* [What to do]: Beginning at the top of the material, repeat each line exactly, and stop once the line with "s.multiply.ecode = s.ecode := rfl" has been written.

─── Supplied material

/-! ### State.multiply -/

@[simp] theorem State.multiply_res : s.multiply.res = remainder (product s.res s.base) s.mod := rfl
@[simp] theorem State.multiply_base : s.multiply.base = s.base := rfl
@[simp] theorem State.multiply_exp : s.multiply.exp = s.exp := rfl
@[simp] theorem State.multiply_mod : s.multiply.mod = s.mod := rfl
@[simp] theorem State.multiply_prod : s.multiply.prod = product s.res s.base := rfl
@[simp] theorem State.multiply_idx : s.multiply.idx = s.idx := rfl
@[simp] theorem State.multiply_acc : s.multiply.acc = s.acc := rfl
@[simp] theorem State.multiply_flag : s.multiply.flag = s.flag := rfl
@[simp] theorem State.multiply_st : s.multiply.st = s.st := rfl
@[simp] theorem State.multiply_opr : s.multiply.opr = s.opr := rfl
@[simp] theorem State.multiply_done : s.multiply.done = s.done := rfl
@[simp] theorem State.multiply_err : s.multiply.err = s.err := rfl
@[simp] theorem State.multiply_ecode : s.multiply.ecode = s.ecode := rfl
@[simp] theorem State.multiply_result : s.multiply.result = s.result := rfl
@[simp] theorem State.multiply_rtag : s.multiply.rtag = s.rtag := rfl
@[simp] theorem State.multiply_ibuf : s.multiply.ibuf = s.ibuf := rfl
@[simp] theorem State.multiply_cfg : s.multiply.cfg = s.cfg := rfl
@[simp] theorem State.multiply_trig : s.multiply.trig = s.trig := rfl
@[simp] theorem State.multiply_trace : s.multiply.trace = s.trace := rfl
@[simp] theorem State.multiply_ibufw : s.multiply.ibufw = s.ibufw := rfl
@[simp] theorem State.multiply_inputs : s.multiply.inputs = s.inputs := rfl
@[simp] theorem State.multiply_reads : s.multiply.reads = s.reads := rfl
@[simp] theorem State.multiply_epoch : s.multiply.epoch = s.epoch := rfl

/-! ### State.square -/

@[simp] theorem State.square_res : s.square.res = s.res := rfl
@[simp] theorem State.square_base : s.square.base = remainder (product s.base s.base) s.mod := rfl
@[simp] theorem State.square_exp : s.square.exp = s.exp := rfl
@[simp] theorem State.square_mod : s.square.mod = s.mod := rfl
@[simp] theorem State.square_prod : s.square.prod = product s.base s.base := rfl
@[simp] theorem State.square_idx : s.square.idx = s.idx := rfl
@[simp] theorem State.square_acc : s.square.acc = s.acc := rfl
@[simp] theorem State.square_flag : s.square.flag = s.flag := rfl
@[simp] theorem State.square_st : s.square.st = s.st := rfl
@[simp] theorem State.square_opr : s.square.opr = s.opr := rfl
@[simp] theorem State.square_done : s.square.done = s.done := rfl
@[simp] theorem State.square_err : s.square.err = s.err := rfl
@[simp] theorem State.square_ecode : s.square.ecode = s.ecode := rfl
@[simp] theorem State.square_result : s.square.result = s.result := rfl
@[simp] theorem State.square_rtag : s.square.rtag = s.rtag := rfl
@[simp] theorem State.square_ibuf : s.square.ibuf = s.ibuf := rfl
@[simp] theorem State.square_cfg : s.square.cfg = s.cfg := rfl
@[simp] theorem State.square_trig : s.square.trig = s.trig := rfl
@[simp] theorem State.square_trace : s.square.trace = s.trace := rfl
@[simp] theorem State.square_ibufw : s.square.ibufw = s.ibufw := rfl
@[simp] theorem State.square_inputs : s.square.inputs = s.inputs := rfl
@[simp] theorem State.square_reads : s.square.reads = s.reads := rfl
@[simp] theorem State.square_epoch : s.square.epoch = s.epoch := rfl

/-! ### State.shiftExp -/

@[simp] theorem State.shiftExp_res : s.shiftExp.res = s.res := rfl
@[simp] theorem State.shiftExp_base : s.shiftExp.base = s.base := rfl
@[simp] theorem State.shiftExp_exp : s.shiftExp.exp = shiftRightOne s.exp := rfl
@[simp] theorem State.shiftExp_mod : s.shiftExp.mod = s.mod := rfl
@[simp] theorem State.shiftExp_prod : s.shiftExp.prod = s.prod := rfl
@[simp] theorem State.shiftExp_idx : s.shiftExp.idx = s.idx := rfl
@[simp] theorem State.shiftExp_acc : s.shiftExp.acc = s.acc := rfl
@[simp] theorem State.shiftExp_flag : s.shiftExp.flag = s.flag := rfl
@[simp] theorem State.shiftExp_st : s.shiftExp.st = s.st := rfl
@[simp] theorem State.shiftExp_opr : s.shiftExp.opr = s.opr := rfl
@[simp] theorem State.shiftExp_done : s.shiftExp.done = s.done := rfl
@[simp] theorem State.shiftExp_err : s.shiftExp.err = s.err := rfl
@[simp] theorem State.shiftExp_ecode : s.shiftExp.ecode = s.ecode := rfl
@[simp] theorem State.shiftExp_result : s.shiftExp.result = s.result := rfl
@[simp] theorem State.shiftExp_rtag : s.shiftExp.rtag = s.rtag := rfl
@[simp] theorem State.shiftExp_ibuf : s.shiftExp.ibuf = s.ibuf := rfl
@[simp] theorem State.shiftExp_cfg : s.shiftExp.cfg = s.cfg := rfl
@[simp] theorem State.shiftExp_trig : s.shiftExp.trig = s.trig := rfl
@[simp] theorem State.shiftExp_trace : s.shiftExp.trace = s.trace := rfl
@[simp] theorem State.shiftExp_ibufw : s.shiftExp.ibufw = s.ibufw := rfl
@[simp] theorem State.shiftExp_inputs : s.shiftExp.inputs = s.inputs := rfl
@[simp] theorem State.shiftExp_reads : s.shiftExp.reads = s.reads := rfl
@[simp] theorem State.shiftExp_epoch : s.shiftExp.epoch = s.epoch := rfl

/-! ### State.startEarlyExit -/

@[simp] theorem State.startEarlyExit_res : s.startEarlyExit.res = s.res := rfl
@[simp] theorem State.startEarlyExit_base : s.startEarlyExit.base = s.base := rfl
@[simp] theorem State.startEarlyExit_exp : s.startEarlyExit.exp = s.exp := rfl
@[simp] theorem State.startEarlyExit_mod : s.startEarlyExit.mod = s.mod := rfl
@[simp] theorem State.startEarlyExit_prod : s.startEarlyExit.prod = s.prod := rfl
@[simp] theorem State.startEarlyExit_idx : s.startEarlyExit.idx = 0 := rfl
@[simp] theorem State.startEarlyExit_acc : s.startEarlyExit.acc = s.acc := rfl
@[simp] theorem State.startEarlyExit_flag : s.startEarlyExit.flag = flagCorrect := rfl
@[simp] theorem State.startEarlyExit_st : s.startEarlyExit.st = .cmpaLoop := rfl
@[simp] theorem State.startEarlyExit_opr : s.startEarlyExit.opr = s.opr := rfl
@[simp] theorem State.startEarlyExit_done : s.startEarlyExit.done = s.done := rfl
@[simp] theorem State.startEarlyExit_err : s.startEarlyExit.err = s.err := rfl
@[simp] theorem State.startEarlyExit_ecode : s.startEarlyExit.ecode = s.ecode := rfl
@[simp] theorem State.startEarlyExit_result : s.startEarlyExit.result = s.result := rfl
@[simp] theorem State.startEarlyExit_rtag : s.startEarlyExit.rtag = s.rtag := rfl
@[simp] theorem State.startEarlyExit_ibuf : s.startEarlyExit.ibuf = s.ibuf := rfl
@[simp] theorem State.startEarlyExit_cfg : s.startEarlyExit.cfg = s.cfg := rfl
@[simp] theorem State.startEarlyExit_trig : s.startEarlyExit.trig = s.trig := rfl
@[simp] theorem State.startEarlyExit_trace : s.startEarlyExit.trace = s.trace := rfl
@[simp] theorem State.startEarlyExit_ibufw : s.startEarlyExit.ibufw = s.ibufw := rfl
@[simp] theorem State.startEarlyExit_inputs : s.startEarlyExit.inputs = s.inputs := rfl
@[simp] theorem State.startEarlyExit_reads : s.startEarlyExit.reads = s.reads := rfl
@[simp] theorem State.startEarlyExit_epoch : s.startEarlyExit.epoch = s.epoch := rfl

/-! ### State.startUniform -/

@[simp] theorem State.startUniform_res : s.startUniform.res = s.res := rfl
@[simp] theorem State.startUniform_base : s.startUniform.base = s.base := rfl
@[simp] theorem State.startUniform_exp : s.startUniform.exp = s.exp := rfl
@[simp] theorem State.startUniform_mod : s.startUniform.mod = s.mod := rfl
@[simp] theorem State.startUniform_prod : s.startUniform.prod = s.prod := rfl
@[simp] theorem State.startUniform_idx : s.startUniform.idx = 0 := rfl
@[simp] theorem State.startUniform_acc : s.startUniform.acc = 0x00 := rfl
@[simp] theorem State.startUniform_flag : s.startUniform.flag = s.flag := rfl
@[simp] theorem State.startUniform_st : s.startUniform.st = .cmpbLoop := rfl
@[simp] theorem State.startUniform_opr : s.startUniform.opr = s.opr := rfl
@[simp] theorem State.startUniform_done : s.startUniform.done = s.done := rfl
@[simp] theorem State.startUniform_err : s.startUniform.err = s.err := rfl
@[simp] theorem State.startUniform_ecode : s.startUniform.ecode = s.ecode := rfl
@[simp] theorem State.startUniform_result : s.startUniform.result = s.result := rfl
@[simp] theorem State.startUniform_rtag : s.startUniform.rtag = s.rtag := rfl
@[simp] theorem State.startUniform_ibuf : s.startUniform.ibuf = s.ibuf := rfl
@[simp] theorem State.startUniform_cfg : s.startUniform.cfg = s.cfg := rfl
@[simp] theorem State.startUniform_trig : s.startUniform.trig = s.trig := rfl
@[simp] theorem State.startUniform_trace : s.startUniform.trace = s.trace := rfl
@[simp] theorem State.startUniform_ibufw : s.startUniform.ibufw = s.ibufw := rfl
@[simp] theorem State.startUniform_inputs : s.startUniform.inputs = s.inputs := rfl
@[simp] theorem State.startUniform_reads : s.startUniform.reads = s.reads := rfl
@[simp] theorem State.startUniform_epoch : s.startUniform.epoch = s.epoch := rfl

──────

* [Exercise answer]:
/-! ### State.multiply -/

@[simp] theorem State.multiply_res : s.multiply.res = remainder (product s.res s.base) s.mod := rfl
@[simp] theorem State.multiply_base : s.multiply.base = s.base := rfl
@[simp] theorem State.multiply_exp : s.multiply.exp = s.exp := rfl
@[simp] theorem State.multiply_mod : s.multiply.mod = s.mod := rfl
@[simp] theorem State.multiply_prod : s.multiply.prod = product s.res s.base := rfl
@[simp] theorem State.multiply_idx : s.multiply.idx = s.idx := rfl
@[simp] theorem State.multiply_acc : s.multiply.acc = s.acc := rfl
@[simp] theorem State.multiply_flag : s.multiply.flag = s.flag := rfl
@[simp] theorem State.multiply_st : s.multiply.st = s.st := rfl
@[simp] theorem State.multiply_opr : s.multiply.opr = s.opr := rfl
@[simp] theorem State.multiply_done : s.multiply.done = s.done := rfl
@[simp] theorem State.multiply_err : s.multiply.err = s.err := rfl
@[simp] theorem State.multiply_ecode : s.multiply.ecode = s.ecode := rfl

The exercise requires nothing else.